Where others saw a duck, I saw a Rabbit.
Where others saw a duck, I saw a Rabbit.
For the first 14 years of my marriage to Laurie, I promised her that I would attend church with her, even though I was not a believer. We went to Church a few times when we lived in rural Georgia, but, once again, we did not feel welcome. It seemed like they were more interested in our family tree and who we were related to than who we were as individuals (even though Laurie was part of one of the “royal” families in that area, her last name had changed because it was a maternal relationship and she had her father’s last name – even so, we still didn’t play that silly game). We then attended a few times when we moved to Savannah.

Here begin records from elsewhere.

-- ==== Sys2Proof/Machine/Crypto.lean ====
section
/-! DEFINITION. SHA-384 and ECDSA verification on P-384, which the spec names and the standards FIPS 180-4 and FIPS 186 fix (02 R37, R38;
19 R405; 21 R439; PRESUMED, log 7). -/

namespace Sys2Proof.Machine

/-! SHA-384. The standard defines its constants as bits of roots of primes; they are computed here from that definition. -/

/-- The largest number below 2ⁿ more than `r`, in steps of its bits, whose k-th power is at most v. -/
def rootBits (k v : Nat) : Nat → Nat → Nat
  | 0, r => r
  | n + 1, r => rootBits k v n (if (r + 2 ^ n) ^ k ≤ v then r + 2 ^ n else r)

/-- The first 64 bits of the fraction of the k-th root of p, for p below 2⁹. -/
def rootFraction (k p : Nat) : Dword := BitVec.ofNat 64 (rootBits k (p * 2 ^ (64 * k)) 69 0)

/-- The first 80 primes. -/
def primes80 : List Nat := (List.range 410).filter (fun p => 2 ≤ p && (List.range 19).all (fun d => p % (d + 2) != 0 || p == d + 2))

/-- A constant for each of the 80 rounds, from the cube roots. -/
def shaRounds : List Dword := primes80.map (rootFraction 3)
/-- The eight variables before the first block, from the square roots of the ninth to sixteenth prime. -/
def shaStart : List Dword := ((primes80.drop 8).take 8).map (rootFraction 2)

/-- The exclusive or of a word's rotations to the right. -/
def spin (x : Dword) (l : List Nat) : Dword := (l.map x.rotateRight).foldl (· ^^^ ·) 0

/-- One round on the eight variables: `kw` is the constant plus the message word. -/
def shaStep (v : List Dword) (kw : Dword) : List Dword :=
  let x := fun i => v.getD i 0
  let sum := x 7 + kw + spin (x 4) [14, 18, 41] + (x 6 ^^^ (x 4 &&& (x 5 ^^^ x 6)))
  (sum + spin (x 0) [28, 34, 39] + ((x 0 &&& (x 1 ||| x 2)) ||| (x 1 &&& x 2))) :: v.take 3 ++ [x 3 + sum] ++ (v.drop 4).take 3

/-- The word that follows a window of sixteen message words, oldest first. -/
def shaNext (w : List Dword) : Dword :=
  let x := fun i => w.getD i 0
  x 0 + x 9 + (spin (x 1) [1, 8] ^^^ (x 1 >>> 7)) + (spin (x 14) [19, 61] ^^^ (x 14 >>> 6))

/-- The rounds of the given constants, the window moving one word each. -/
def shaRun : List Dword → List Dword → List Dword → List Dword
  | [], v, _ => v
  | k :: l, v, w => shaRun l (shaStep v (k + w.headD 0)) (w.drop 1 ++ [shaNext w])

/-- The variables after `n` blocks of 128 bytes. -/
def shaBlocks : Nat → List Dword → List Byte → List Dword
  | 0, v, _ => v
  | n + 1, v, l =>
    let block := (List.range 16).map (fun i => BitVec.ofNat 64 (beNat (sub l (8 * i) 8)))
    shaBlocks n (List.zipWith (· + ·) v (shaRun shaRounds v block)) (l.drop 128)

/-- SHA-384: 48 bytes. The message is followed by a one bit, zeros to 16 bytes before a multiple of 128, and its length in bits. -/
def sha384 (l : List Byte) : List Byte :=
  let size := (l.length + 17 + 127) / 128
  let p := l ++ leBytes (128 * size - 16 - l.length) 0x80 ++ beBytes 16 (8 * l.length)
  ((shaBlocks size shaStart p).take 6).flatMap (fun x => beBytes 8 x.toNat)

/-! P-384, in Jacobian coordinates. -/

/-- The field's prime. -/
def p384 : Nat := 2 ^ 384 - 2 ^ 128 - 2 ^ 96 + 2 ^ 32 - 1
/-- The order of the base point. -/
def n384 : Nat := 0xffffffffffffffffffffffffffffffffffffffffffffffffc7634d81f4372ddf581a0db248b0a77aecec196accc52973
/-- The curve's coefficient b; a is −3. -/
def b384 : Nat := 0xb3312fa7e23ee7e4988e056be3f82d19181d9c6efe8141120314088f5013875ac656398d8a2ed19d2a85c8edd3ec2aef
/-- The base point. -/
def g384 : Nat × Nat :=
  (0xaa87ca22be8b05378eb1c71ef320ad746e1d3b628ba79b9859f741e082542a385502f25dbf55296c3a545e3872760ab7,
   0x3617de4a96262c6f5d9e98bf9292dc29f8f41dbd289a147ce9da3113b5f0b8c00a60b1ce1d7e819d7a431d7c90ea0e5f)

/-- Difference modulo p. -/
def subP (a b : Nat) : Nat := (a + p384 - b % p384) % p384

/-- A power modulo `m`: `n` bits of the exponent, the highest first. -/
def powMod (m b e : Nat) : Nat → Nat → Nat
  | 0, r => r
  | n + 1, r => powMod m b e n (if e.testBit n then r * r % m * b % m else r * r % m)

/-- The inverse modulo a prime of 384 bits. -/
def invMod (m a : Nat) : Nat := powMod m (a % m) (m - 2) 384 1

/-- A point in Jacobian coordinates; z = 0 is the point at infinity. -/
structure JPoint where
  x : Nat
  y : Nat
  z : Nat
  deriving DecidableEq, Repr

/-- The point at infinity. -/
def JPoint.zero : JPoint := ⟨1, 1, 0⟩

/-- Doubling. -/
def JPoint.double (a : JPoint) : JPoint :=
  if a.z = 0 ∨ a.y = 0 then JPoint.zero
  else
    let yy := a.y * a.y % p384
    let s := 4 * a.x * yy % p384
    let zz := a.z * a.z % p384
    let m := 3 * (subP a.x zz) * ((a.x + zz) % p384) % p384
    let x := subP (m * m % p384) (2 * s)
    ⟨x, subP (m * subP s x % p384) (8 * yy * yy), 2 * a.y * a.z % p384⟩

/-- Addition. -/
def JPoint.add (a b : JPoint) : JPoint :=
  if a.z = 0 then b
  else if b.z = 0 then a
  else
    let za := a.z * a.z % p384
    let zb := b.z * b.z % p384
    let u1 := a.x * zb % p384
    let u2 := b.x * za % p384
    let s1 := a.y * zb * b.z % p384
    let s2 := b.y * za * a.z % p384
    let h := subP u2 u1
    let r := subP s2 s1
    if h = 0 then (if r = 0 then a.double else JPoint.zero)
    else
      let hh := h * h % p384
      let hhh := h * hh % p384
      let v := u1 * hh % p384
      let x := subP (subP (r * r % p384) hhh) (2 * v)
      ⟨x, subP (r * subP v x % p384) (s1 * hhh), h * a.z * b.z % p384⟩

/-- u·a + v·b by `n` bits of both numbers, the highest first. -/
def JPoint.mul2 (a b : JPoint) (u v : Nat) : Nat → JPoint → JPoint
  | 0, r => r
  | n + 1, r =>
    let d := r.double
    let e := if u.testBit n then d.add a else d
    JPoint.mul2 a b u v n (if v.testBit n then e.add b else e)

/-- Whether a point is on the curve. -/
def onCurve (x y : Nat) : Bool := x < p384 && y < p384 && y * y % p384 == (x * x * x + 3 * (p384 - x) + b384) % p384

/-- ECDSA verification of a 48-byte digest under the public key (x, y). -/
def ecdsaVerify (x y : Nat) (digest : List Byte) (r s : Nat) : Bool :=
  if !(onCurve x y && 1 ≤ r && r < n384 && 1 ≤ s && s < n384) then false
  else
    let w := invMod n384 s
    let u := beNat digest * w % n384
    let v := r * w % n384
    let q := JPoint.mul2 ⟨g384.1, g384.2, 1⟩ ⟨x, y, 1⟩ u v 384 JPoint.zero
    if q.z = 0 then false
    else
      let zi := invMod p384 q.z
      q.x * zi % p384 * zi % p384 % n384 == r

/-- A 97-byte uncompressed public key: 0x04, X, Y (02, 19). -/
def keyX (k : List Byte) : Nat := beNat (sub k 1 48)
def keyY (k : List Byte) : Nat := beNat (sub k 49 48)

/-- The signature check of the spec's signature blocks: the key's format byte, then ECDSA over the SHA-384 of the signed bytes. -/
def signedBy (key rs signed : List Byte) : Bool :=
  le key 0 1 == 4 && ecdsaVerify (keyX key) (keyY key) (sha384 signed) (beNat (rs.take 48)) (beNat (sub rs 48 48))

end Sys2Proof.Machine
end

However, it wasn’t until we moved to Montgomery that I got serious about it and made her a promise that I would attend church with her at the local United Methodist Church. Frazer has been the biggest blessing to us since we started attending. The people are extraordinarily friendly and the church is so big that it has enough ministries and service areas to get involved in. We found a great small group (Sunday school class) to attend with amazing people. We have found our home and we will remain here in Montgomery because of it.

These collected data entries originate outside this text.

/-- The monitor limits of a domain, in units of 0.5 mV (R387). -/
def domainLimits (i : Nat) : Nat × Nat :=
  if 24 ≤ i then (if i = 26 then (1710, 1890) else (1520, 1680))
  else if i % 3 = 0 then (1424, 1576)
  else if i % 3 = 1 then (1614, 1786)
  else (2090, 2310)

/-- What the monitor of domain i makes of a reading, both in 0.5 mV: its trim added (R387; 03 R67). -/
def State.domainVolts (s : State) (i : Nat) (raw : BitVec 16) : Nat := ((raw.toNat : Int) + s.trim (F.TB_SENSOR_TRIM_factory (28 + i))).toNat

/-- DOMAIN_FAULT: a domain outside its limits for 10 µs (R387): a supply failure of its dies; of VSER and VUCI, the ports go DOWN. -/
def execDomainFault (i : Fin 30) (raw : BitVec 16) (s : State) : Res :=
  let v := s.domainVolts i raw
  if s.rd (F.PWR_DOMAIN_on i) = 0 ∨ ((domainLimits i).1 ≤ v ∧ v ≤ (domainLimits i).2) then ok s
  else
    let s1 := (s.wrs [(F.PWR_DOMAIN_mv i, v / 2), (F.PWR_DOMAIN_fault i, 1)]).pwrEvent F.PWR_EVENT_domain_fault
    let s2 := (s1.logs .PWR_DOMAIN [i, v / 2]).supplyRecord 4 (if i.val < 24 then i.val / 3 else 8) [BitVec.ofNat 8 i]
    if i.val < 24 then ok (s2.stopDies [i.val / 3])
    else if i.val = 26 ∨ i.val = 27 then
      ok (s2.forEach ((List.range 16).map (· + (if i.val = 26 then 0 else 16)))
        (fun a p => if (a.port p).rd F.LNK_STATUS_state = 0 then a else a.portDown p))
    else ok (s2.stopDies (List.range 8))

/-- SITE_POWER_UP: die `d` powers its next site (R394): one that a bay holds, or the one of a PRETEST; another uses its slot and stays gated
(R402). -/
def execSitePowerUp (d : Fin 8) (s : State) : Res :=
  match kget s.pwr.siteQ d [] with
  | [] => ok s
  | k :: l =>
    let s1 := { s with pwr := { s.pwr with siteQ := kput s.pwr.siteQ d l } }
    if s.safe.pretest.map (·.1) = some k then
      ok { s1 with pwr := { s1.pwr with sites := s1.pwr.sites ++ [k] }, safe := { s1.safe with pretest := some (k, 1) } }
    else if s.image.sites.contains k && !s.pwr.sites.contains k then ok { s1 with pwr := { s1.pwr with sites := s1.pwr.sites ++ [k] } }
    else ok s1

/-! The current budget and issue shares. -/

/-- The grants of die `d` settled and its rate r set (R395): the grants in hand stay, up to the new rate. -/
def State.setRate (s : State) (d r : Nat) : State :=
  (s.settleGrants d (min (s.grantParts d) (r * usCycles))).wr (F.PWR_DIE_ramp d) r

/-- The thresholds of R398, in °C. -/
def thermalLimits : List Nat := [95, 96, 97, 98, 99, 100, 105]
/-- The share that a threshold imposes on a compute die. -/
def limitShare (k : Nat) : Nat := ([14, 12, 10, 8, 6, 4, 0] : List Nat).getD k 16

/-- The thresholds in force at die `d` (8: the hub), as a mask. -/
def State.hot (s : State) (d : Nat) : Nat := kget s.pwr.thermal d 0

As I have grown over the last 10 months, I have learned so much about the value of God’s grace and the power of faith. I have always had faith that things would work out, but I now have context for that faith and I see the bigger picture. I am still not comfortable evangelizing using traditional techniques, but I recognize that I must now work to make the world a better place. It’s what we are born to do. I don’t think I could do it without the enormous amplifying power that a unified church body represents.

One of the greatest benefits so far has been the recent church initiative to host Dave Ramsey’s Financial Peace University. It’s a nine week program that teaches you how to get out of debt, plan for emergencies, save for retirement, pay off your mortgage, and share what God has given you with the rest of the world – specifically, those that are less fortunate. In short, it teaches you to manage your money based on biblical principles.

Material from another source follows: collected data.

/-- Read data put in its place among a command's (10 R213). -/
def putPlace : List (Nat × List Byte) → Nat → List Byte → List (Nat × List Byte)
  | [], i, d => [(i, d)]
  | e :: l, i, d => if i < e.1 then (i, d) :: e :: l else e :: putPlace l i d

/-- The tile after the data or the flush of a D read came (10 R209, R229): a flush confirms the command's loft writes (11 R241). -/
def Tile.fetched (x : Tile) (r : DReq) (data : List Byte) : Tile :=
  if r.phase = 0 then
    { x with dRun := x.dRun.map (fun d => if d.num == r.cmd then { d with wr := putPlace d.wr r.idx (data.take r.n) } else d) }
  else
    let loft := ((x.dRun.find? (·.num == r.cmd)).map (·.loft)).getD []
    let done := x.stores.filter (fun w => loft.contains w.tag)
    ({ x with stores := x.stores.filter (fun w => !loft.contains w.tag),
              dRun := x.dRun.map (fun d => if d.num == r.cmd then { d with flush := 2, loft := [] } else d) } : Tile).acked
      ((done.map (·.bytes)).foldl (· + ·) 0)

/-- A completion of a loft read that reports an error (10 R230): Unsupported Request or Completer Abort; DROPPED the hub has recorded. -/
def State.loftError (s : State) (st : Status) : State :=
  match st with
  | .unmapped => s.loftFail 1
  | .denied | .ecc => s.loftFail 2
  | _ => s

/-- A D read answered (10 R209, R219, R220, R230). -/
def State.fetchDone (s : State) (t : Nat) (r : DReq) (st : Status) (lost : Bool) (data : List Byte) : State :=
  let x := s.tile t
  let y := ({ x with reqs := x.reqs.filter (fun e => e.tag != r.tag) } : Tile).dShow
  if !x.live then (if st ≠ .ok ∧ s.isLoft r.addr = true then s.loftError st else s).setTile t (y.dQuiet s.tn s.sinceEdge 0)
  else if st ≠ .ok then
    if s.isLoft r.addr then ((s.setTile t y).loftError st).dFault t 0xB (some r.addr) (x.reqPc r)
    else (s.setTile t y).dFault t (dCode lost st) (some r.addr) (x.reqPc r)
  else ((s.setTile t (y.fetched r data)).fenceLook t).dPump t

/-- An answer of another device enters the mesh at the hub on its way to tile `t` (10 R224); one of this device came over it from its
target. -/
def State.answerIn (s : State) (t addr vc : Nat) (data : List Byte) : State :=
  if devOf addr = s.devId then s else s.carry .hub (s.tileNode t) vc data data.length

/-- A read of tile `t` answered: a load, or an entry of D's request table. -/
def State.readAnswered (s : State) (t tag : Nat) (st : Status) (lost : Bool) (data : List Byte) (cacheable : Bool) : State :=
  match (s.tile t).loads.find? (fun l => sameTag l.tag tag) with
  | some l => (s.answerIn t l.addr 2 data).loadDone t l st data cacheable
  | none =>
    match (s.tile t).reqs.find? (fun r => sameTag r.tag tag && r.phase != 1) with
    | some r => (s.answerIn t r.addr 2 data).fetchDone t r st lost data
    | none => s

/-- A read of the loft by D waits under the tag, and its completion comes over the host link. -/
def State.loftWaits (s : State) (t tag : Nat) : Bool :=
  (s.tile t).reqs.any (fun r => sameTag r.tag tag && r.phase != 1 && s.isLoft r.addr)

/-- READ_RESP. A poisoned completion from the host is counted and handled as Completer Abort (22 R451; 10 R230). -/
def execReadResp (t : Fin 1200) (tag : Word) (epoch : Byte) (status : Status) (data : List Byte) (cacheable : Bool) (s : State)
    (poisoned : Bool := false) : Res :=
  let bad := poisoned && s.loftWaits t tag.toNat
  ok ((if bad then s.poisoned else s).answered t epoch.toNat
    (fun a => a.readAnswered t tag.toNat (if bad then .ecc else status) false data cacheable))

/-- A write failed without a fault of its engine: recorded, and a lost, short or misdirected landing is CONTAINED (11 R242, 17 R367). -/
def State.failWrite (s : State) (t : Nat) (w : Store) (cause lc n : Nat) : State :=
  let s1 := s.setTile t ((s.tile t).noteFail s.tn w cause lc n)
  if cause = 1 ∨ cause = 5 ∨ cause = 6 then s1.record { s1.recOfTile 2 11 cause t with addr := w.addr } else s1

/-- An acknowledgement with status OK: its bytes, and whether it names another counter or fewer bytes (11 R241, R242). -/
def State.ackOk (s : State) (t : Nat) (w : Store) (lc n : Nat) : State :=
  if w.own then s
  else
    let s1 := s.setTile t ((s.tile t).acked n)
    if lc ≠ w.lc then s1.failWrite t w 5 lc n else if n < w.bytes then s1.failWrite t w 1 lc n else s1

/-- A remote write of tile `t` answered (11 R241, R242; 08 R170; 10 R219). `lost`: by an UNREACHABLE. -/
def State.ackStore (s : State) (t : Nat) (w : Store) (st : Status) (lost : Bool) (lc n : Nat) : State :=
  let x := s.tile t
  let y := ({ x with stores := x.stores.filter (fun e => e.tag != w.tag), reqs := x.reqs.filter (fun e => e.tag != w.tag) } : Tile).dShow
  let s1 := (s.setTile t y).unhold t w.tag
  if !x.live then s.setTile t ((if st = .ok && !w.own then y.acked n else y).dQuiet s.tn s.sinceEdge 0)
  else if st = .ok then ((s1.ackOk t w lc n).fenceLook t).dPump t
  else if w.engine = 2 then s1.sFault t (sCause st) w.pc
  else if w.engine = 3 then s1.dFault t (if s.isLoft w.addr then 0xB else dCode lost st) (some w.addr) w.pc
  else (if w.own then s1 else s1.failWrite t w (fenceCause st) lc n).fenceLook t

/-- A write of tile `t` answered. -/
def State.writeAnswered (s : State) (t tag : Nat) (st : Status) (lost : Bool) (lc n : Nat) : State :=
  match (s.tile t).stores.find? (fun w => sameTag w.tag tag && !w.signal) with
  | some w => (s.answerIn t w.addr 3 []).ackStore t w st lost lc n
  | none => s

/-- A write of the hub answered: a copy write of the snapshot mover (16 R353), or a RELAY (21 R441). -/
def State.hubAnswered (s : State) (tag epoch : Nat) (st : Status) (lost : Bool) (n : Nat) : State :=
  let k := tag % 2 ^ 24
  if k = copyTag then s.snapAck (epoch % 256) st n
  else if 2 ^ 23 ≤ k then (if lost then s.relayFail else s.relayAcked (k - 2 ^ 23) st)
  else s

/-- LAND_ACK. -/
def execLandAck (t : BitVec 11) (tag : Word) (epoch : Byte) (status : Status) (lc : Byte) (bytes : Nat) (s : State) : Res :=
  if t.toNat = 0x7FF then ok (s.hubAnswered tag.toNat epoch.toNat status false bytes)
  else if 1200 ≤ t.toNat then ok s
  else ok (s.answered t.toNat epoch.toNat (fun a => a.writeAnswered t.toNat tag.toNat status false lc.toNat bytes))

/-- The status of a SIGNAL.R (12 R258): its place is free, and a status that is not OK faults at its PC. -/
def State.signalAnswered (s : State) (t tag : Nat) (st : Status) : State :=
  let x := s.tile t
  match x.stores.find? (fun w => sameTag w.tag tag && w.signal) with
  | none => s
  | some w =>
    let s1 := s.setTile t { x with stores := x.stores.filter (fun e => e.tag != w.tag) }
    if x.live && st != .ok then s1.sFault t (sCause st) w.pc else s1

/-- SIG_STATUS. -/
def execSigStatus (t : Fin 1200) (tag : Word) (epoch : Byte) (status : Status) (s : State) : Res :=
  ok (s.answered t epoch.toNat (fun a => a.signalAnswered t tag.toNat status))

/-- UNREACHABLE (15 R330): the answer of a lost WRITE, READ, SIGNAL or RELAY, as status DROPPED; D meets it as D_LINK. -/
def execUnreachable (t : BitVec 11) (tag : Word) (epoch : Byte) (_reason : Byte) (lost : Byte) (s : State) : Res :=
  let k := tag.toNat
  if t.toNat = 0x7FF then ok (s.hubAnswered k epoch.toNat .dropped true 0)
  else if 1200 ≤ t.toNat then ok s
  else
    ok (s.answered t.toNat epoch.toNat (fun a =>
      if lost = 1 then a.writeAnswered t.toNat k .dropped true 0xFF 0
      else if lost = 2 then a.readAnswered t.toNat k .dropped true [] false
      else if lost = 4 then a.signalAnswered t.toNat k .dropped
      else a))

/-- WRITE_ACK_TIMEOUT (11 R242): a remote write other than a loft write has no acknowledgement 1 ms after its issue. -/
def execWriteAckTimeout (t : Fin 1200) (tag : Word) (s : State) : Res :=
  let x := s.tile t
  match x.stores.find? (fun w => sameTag w.tag tag.toNat && !w.signal && !w.own) with
  | none => ok s
  | some w =>
    if !x.live || s.isLoft w.addr || x.fails.contains w.tag then ok s
    else ok ((s.failWrite t w 6 0 0).fenceLook t)

/-! Remote signals (12 R258). -/

/-- A signal checked as a write to its tile's window, and applied. One at a loft address is denied, as 04 R84 has it, before R258's unmapped
(DEDUCED, log 109). One that an ABORTING or QUIESCENT tile drops (R266) is answered DROPPED (DEDUCED, log 51). -/
def State.signalAs (s : State) (m : Master) (r : Req) (ctr n : Nat) : State :=
  if s.forAnother r then s.sendPkt (signalPacket s.devId (devOf r.addr.toNat) r ctr n)
  else if devOf r.addr.toNat = s.devId ∧ (match s.target (r.addr.toNat % 2 ^ 48) 1 with | .loft _ => true | _ => false) = true then
    (s.logAccess false (masterCode m) 0xFFFE 2 r.addr.toNat).sendSigStatus r .denied
  else
  match if devOf r.addr.toNat = s.devId then s.signalTile (r.addr.toNat % 2 ^ 48) else none with
  | none => ((s.logAccess true (masterCode m) 0xFFFF 2 r.addr.toNat).logAbsent (r.addr.toNat % 2 ^ 48)).sendSigStatus r .unmapped
  | some u =>
    if !s.permits m (.spad u 0) 2 false then (s.logAccess false (masterCode m) (0x1000 + u) 2 r.addr.toNat).sendSigStatus r .denied
    else if s.pwrMb then (s.logs .PWR_ASLEEP [masterCode m, r.addr.toNat % 2 ^ 48]).sendSigStatus r .dropped
    else ((s.carryIn r 1 6 (signalPacket s.devId s.devId r ctr n) 0).signalRemote (s.reqNode r) u ctr n).sendSigStatus r (if (s.tile u).aborting then .dropped else .ok)

/-- SIGNAL, a packet or flit of a remote signal. -/
def execSignalPacket (r : Req) (ctr : Byte) (n : Word) (s : State) : Res :=
  if s.dark then ok s
  else
    match s.stopsAt r with
    | some p => ok (s.logTransit p (signalPacket r.src.toNat s.devId r ctr.toNat n.toNat))
    | none =>
    match s.arrivalOf r with
    | .foreign => ok (s.bump F.HUB_GRP_COUNTS_foreign)
    | .shun => ok ((s.bump F.HUB_GRP_COUNTS_fenced_drops).sendSigStatus r .dropped)
    | .take m => ok (s.signalAs m r ctr.toNat n.toNat)

/-! RESUME_REPLAY (03 R64): the logged packets are applied, in order, and then issue restarts. -/

/-- The request of a WRITE, READ or SIGNAL packet from port `p` (15 R327). -/
def packetReq (p : Nat) (b : List Byte) : Req :=
  { master := .ingress (Fin.ofNat 64 (pktSrc b / 1024)), eng := none, exec := false, src := BitVec.ofNat 16 (pktSrc b), tile := BitVec.ofNat 11 (pktTile b),
    tag := BitVec.ofNat 32 (pktTag b % 2 ^ 24), epoch := BitVec.ofNat 8 (pktTag b / 2 ^ 24), addr := BitVec.ofNat 64 (le b 16 8), via := some (Fin.ofNat 32 p) }

/-- The status of a code of a READ_RESP, and of a LAND_ACK or SIG_STATUS (15 R327). -/
def statusOfResp (c : Nat) : Status := if c = 0 then .ok else if c = 1 then .denied else if c = 2 then .unmapped else if c = 3 then .ecc else .dropped
def statusOfAck (c : Nat) : Status := if c = 0 then .ok else if c = 1 then .denied else if c = 2 then .unmapped else if c = 3 then .dropped else .ecc

/-- A READ_RESP for tile `t`. Whether the target marked it cacheable the packet does not say: a free choice (log 20). -/
def State.applyResp (s : State) (b : List Byte) : State :=
  if h : pktTile b < 1200 then
    after s.draw.2 (execReadResp ⟨pktTile b, h⟩ (BitVec.ofNat 32 (pktTag b % 2 ^ 24)) (BitVec.ofNat 8 (pktTag b / 2 ^ 24)) (statusOfResp (le b 16 1))
      (sub b 32 (le b 24 2)) (Config.freeChoice s.free % 2 == 1) s.draw.2)
  else s

/-- An answer of CTRL: LAND_ACK, SIG_STATUS or UNREACHABLE. -/
def State.applyCtrl (s : State) (b : List Byte) : State :=
  let t := BitVec.ofNat 11 (pktTile b)
  let tag := BitVec.ofNat 32 (pktTag b % 2 ^ 24)
  let ep := BitVec.ofNat 8 (pktTag b / 2 ^ 24)
  if pktSub b = 4 then after s (execLandAck t tag ep (statusOfAck (le b 17 1)) (BitVec.ofNat 8 (le b 18 1)) (le b 20 2) s)
  else if pktSub b = 5 then
    (if h : pktTile b < 1200 then after s (execSigStatus ⟨pktTile b, h⟩ tag ep (statusOfAck (le b 17 1)) s) else s)
  else if pktSub b = 6 then after s (execUnreachable t tag ep (BitVec.ofNat 8 (le b 17 1)) (BitVec.ofNat 8 (le b 18 1)) s)
  else s

/-- A logged packet for this device applied, as its own command would be; the storage it reaches meets no new error. -/
def State.applyPkt (s : State) (p : Nat) (b : List Byte) : State :=
  let r := packetReq p b
  if pktType b = 1 then s.writeArrives r (sub b 32 (le b 26 2)) (BitVec.ofNat 8 (le b 24 1)) []
  else if pktType b = 2 then after s (execRead r (le b 24 2) [] s)
  else if pktType b = 3 then s.applyResp b
  else if pktType b = 4 then after s (execSignalPacket r (BitVec.ofNat 8 (le b 28 1)) (BitVec.ofNat 32 (le b 24 4)) s)
  else if pktType b = 5 then
    after s (execReduce r.src (BitVec.ofNat 8 (le b 16 1)) (BitVec.ofNat 8 (le b 17 1)) (BitVec.ofNat 16 (le b 18 2)) (BitVec.ofNat 16 (le b 20 2))
      (BitVec.ofNat 8 (le b 22 1)) (b.drop 32) s)
  else if pktType b = 7 then
    after s (execRelay r.src r.tile (BitVec.ofNat 32 (pktTag b)) (BitVec.ofNat 32 (le b 16 4)) (BitVec.ofNat 32 (le b 20 4)) (BitVec.ofNat 64 (le b 24 8))
      (b.drop 32) s)
  else s.applyCtrl b

/-- A logged packet: applied here, or taken on its way. -/
def State.replayPkt (s : State) (p : Nat) (b : List Byte) : State := if s.forUs b then s.applyPkt p b else s.takePkt p b

/-- The end of a RESUME_REPLAY that a command has begun. -/
def State.replayed (s : State) : State :=
  match s.stop.replay with
  | none => s
  | some l => (l.foldl (fun (a : State) e => a.replayPkt e.1 e.2) { s with stop := {} }).resumeIssue

/-- RESUME_REPLAY. -/
def execResumeReplay (m : Master) (s : State) : Res := ok (s.resumeReplay m).replayed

I don’t want to come across like those kids in my junior high, but I did want to share that I am once again restored. I have never felt better and I certainly have never been as excited about my future as I am today. I encourage anyone who is curious about what God has planned for them to find a local church body to get plugged into. Even if you don’t believe in God, there is nothing happening at your local church that will harm you. The messages are there to promote your understanding of the modern world by framing it in terms of a simple set of ideas – the greatest being that God sacrificed his only son so that we could be forgiven of our sins.

I can’t believe I just typed that in public.